▶ **TASK OBJECTIVE**:
Your result will be the set of lines with "cycle", copied from the material below.

▶ **DATASET RECORDS**:
-- ==== Sys2Proof/Laws/Ppu.lean ====
section
/-! SUPPORT. How the PPU advances, field by field: what a PPU cycle can change is the counters, the flags, the sprite
count, the two frame buffers and the NMI request; and the two cases of a PPU cycle. -/

namespace Sys2Proof.Machine

@[simp] theorem renderScanline_a (y : Nat) (s : State) : (renderScanline y s).a = s.a := rfl
@[simp] theorem renderScanline_x (y : Nat) (s : State) : (renderScanline y s).x = s.x := rfl
@[simp] theorem renderScanline_y (y : Nat) (s : State) : (renderScanline y s).y = s.y := rfl
@[simp] theorem renderScanline_sp (y : Nat) (s : State) : (renderScanline y s).sp = s.sp := rfl
@[simp] theorem renderScanline_p (y : Nat) (s : State) : (renderScanline y s).p = s.p := rfl
@[simp] theorem renderScanline_pc (y : Nat) (s : State) : (renderScanline y s).pc = s.pc := rfl
@[simp] theorem renderScanline_retPc (y : Nat) (s : State) : (renderScanline y s).retPc = s.retPc := rfl
@[simp] theorem renderScanline_ctx (y : Nat) (s : State) : (renderScanline y s).ctx = s.ctx := rfl
@[simp] theorem renderScanline_irqPending (y : Nat) (s : State) : (renderScanline y s).irqPending = s.irqPending := rfl
@[simp] theorem renderScanline_zp (y : Nat) (s : State) : (renderScanline y s).zp = s.zp := rfl
@[simp] theorem renderScanline_stk (y : Nat) (s : State) : (renderScanline y s).stk = s.stk := rfl
@[simp] theorem renderScanline_ram (y : Nat) (s : State) : (renderScanline y s).ram = s.ram := rfl
@[simp] theorem renderScanline_sram (y : Nat) (s : State) : (renderScanline y s).sram = s.sram := rfl
@[simp] theorem renderScanline_prg (y : Nat) (s : State) : (renderScanline y s).prg = s.prg := rfl
@[simp] theorem renderScanline_prgPristine (y : Nat) (s : State) : (renderScanline y s).prgPristine = s.prgPristine := rfl
@[simp] theorem renderScanline_fallback (y : Nat) (s : State) : (renderScanline y s).fallback = s.fallback := rfl
@[simp] theorem renderScanline_strobe (y : Nat) (s : State) : (renderScanline y s).strobe = s.strobe := rfl
@[simp] theorem renderScanline_shiftIdx0 (y : Nat) (s : State) : (renderScanline y s).shiftIdx0 = s.shiftIdx0 := rfl
@[simp] theorem renderScanline_shiftIdx1 (y : Nat) (s : State) : (renderScanline y s).shiftIdx1 = s.shiftIdx1 := rfl
@[simp] theorem renderScanline_controls (y : Nat) (s : State) : (renderScanline y s).controls = s.controls := rfl
@[simp] theorem renderScanline_restartRequested (y : Nat) (s : State) : (renderScanline y s).restartRequested = s.restartRequested := rfl
@[simp] theorem renderScanline_anomalies (y : Nat) (s : State) : (renderScanline y s).anomalies = s.anomalies := rfl
@[simp] theorem renderScanline_cfg (y : Nat) (s : State) : (renderScanline y s).cfg = s.cfg := rfl
@[simp] theorem renderScanline_nmiPending (y : Nat) (s : State) : (renderScanline y s).nmiPending = s.nmiPending := rfl
@[simp] theorem renderScanline_ppu_pattern0 (y : Nat) (s : State) : (renderScanline y s).ppu.pattern0 = s.ppu.pattern0 := by
  simp only [renderScanline, State.setPpu]
  split <;> rfl
@[simp] theorem renderScanline_ppu_pattern1 (y : Nat) (s : State) : (renderScanline y s).ppu.pattern1 = s.ppu.pattern1 := by
  simp only [renderScanline, State.setPpu]
  split <;> rfl
@[simp] theorem renderScanline_ppu_nametable0 (y : Nat) (s : State) : (renderScanline y s).ppu.nametable0 = s.ppu.nametable0 := by
  simp only [renderScanline, State.setPpu]
  split <;> rfl
@[simp] theorem renderScanline_ppu_nametable1 (y : Nat) (s : State) : (renderScanline y s).ppu.nametable1 = s.ppu.nametable1 := by
  simp only [renderScanline, State.setPpu]
  split <;> rfl
@[simp] theorem renderScanline_ppu_oam (y : Nat) (s : State) : (renderScanline y s).ppu.oam = s.ppu.oam := by
  simp only [renderScanline, State.setPpu]
  split <;> rfl
@[simp] theorem renderScanline_ppu_pal (y : Nat) (s : State) : (renderScanline y s).ppu.pal = s.ppu.pal := by
  simp only [renderScanline, State.setPpu]
  split <;> rfl
@[simp] theorem renderScanline_ppu_ctrl (y : Nat) (s : State) : (renderScanline y s).ppu.ctrl = s.ppu.ctrl := by
  simp only [renderScanline, State.setPpu]
  split <;> rfl
@[simp] theorem renderScanline_ppu_mask (y : Nat) (s : State) : (renderScanline y s).ppu.mask = s.ppu.mask := by
  simp only [renderScanline, State.setPpu]
  split <;> rfl
@[simp] theorem renderScanline_ppu_oamAddr (y : Nat) (s : State) : (renderScanline y s).ppu.oamAddr = s.ppu.oamAddr := by
  simp only [renderScanline, State.setPpu]
  split <;> rfl
@[simp] theorem renderScanline_ppu_vaddr (y : Nat) (s : State) : (renderScanline y s).ppu.vaddr = s.ppu.vaddr := by
  simp only [renderScanline, State.setPpu]
  split <;> rfl
@[simp] theorem renderScanline_ppu_scrollX (y : Nat) (s : State) : (renderScanline y s).ppu.scrollX = s.ppu.scrollX := by
  simp only [renderScanline, State.setPpu]
  split <;> rfl
@[simp] theorem renderScanline_ppu_scrollY (y : Nat) (s : State) : (renderScanline y s).ppu.scrollY = s.ppu.scrollY := by
  simp only [renderScanline, State.setPpu]
  split <;> rfl
@[simp] theorem renderScanline_ppu_toggle (y : Nat) (s : State) : (renderScanline y s).ppu.toggle = s.ppu.toggle := by
  simp only [renderScanline, State.setPpu]
  split <;> rfl
@[simp] theorem renderScanline_ppu_readBuffer (y : Nat) (s : State) : (renderScanline y s).ppu.readBuffer = s.ppu.readBuffer := by
  simp only [renderScanline, State.setPpu]
  split <;> rfl
@[simp] theorem renderScanline_ppu_masterSlave (y : Nat) (s : State) : (renderScanline y s).ppu.masterSlave = s.ppu.masterSlave := by
  simp only [renderScanline, State.setPpu]
  split <;> rfl
@[simp] theorem renderScanline_ppu_vblank (y : Nat) (s : State) : (renderScanline y s).ppu.vblank = s.ppu.vblank := by
  simp only [renderScanline, State.setPpu]
  split <;> rfl
@[simp] theorem renderScanline_ppu_cycle (y : Nat) (s : State) : (renderScanline y s).ppu.cycle = s.ppu.cycle := by
  simp only [renderScanline, State.setPpu]
  split <;> rfl
@[simp] theorem renderScanline_ppu_scanline (y : Nat) (s : State) : (renderScanline y s).ppu.scanline = s.ppu.scanline := by
  simp only [renderScanline, State.setPpu]
  split <;> rfl
@[simp] theorem renderScanline_ppu_frameCount (y : Nat) (s : State) : (renderScanline y s).ppu.frameCount = s.ppu.frameCount := by
  simp only [renderScanline, State.setPpu]
  split <;> rfl
@[simp] theorem renderScanline_ppu_out (y : Nat) (s : State) : (renderScanline y s).ppu.out = s.ppu.out := by
  simp only [renderScanline, State.setPpu]
  split <;> rfl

▶ **SOLVED PROBLEM**:
/-! SUPPORT. How the PPU advances, field by field: what a PPU cycle can change is the counters, the flags, the sprite
count, the two frame buffers and the NMI request; and the two cases of a PPU cycle. -/
@[simp] theorem renderScanline_ppu_cycle (y : Nat) (s : State) : (renderScanline y s).ppu.cycle = s.ppu.cycle := by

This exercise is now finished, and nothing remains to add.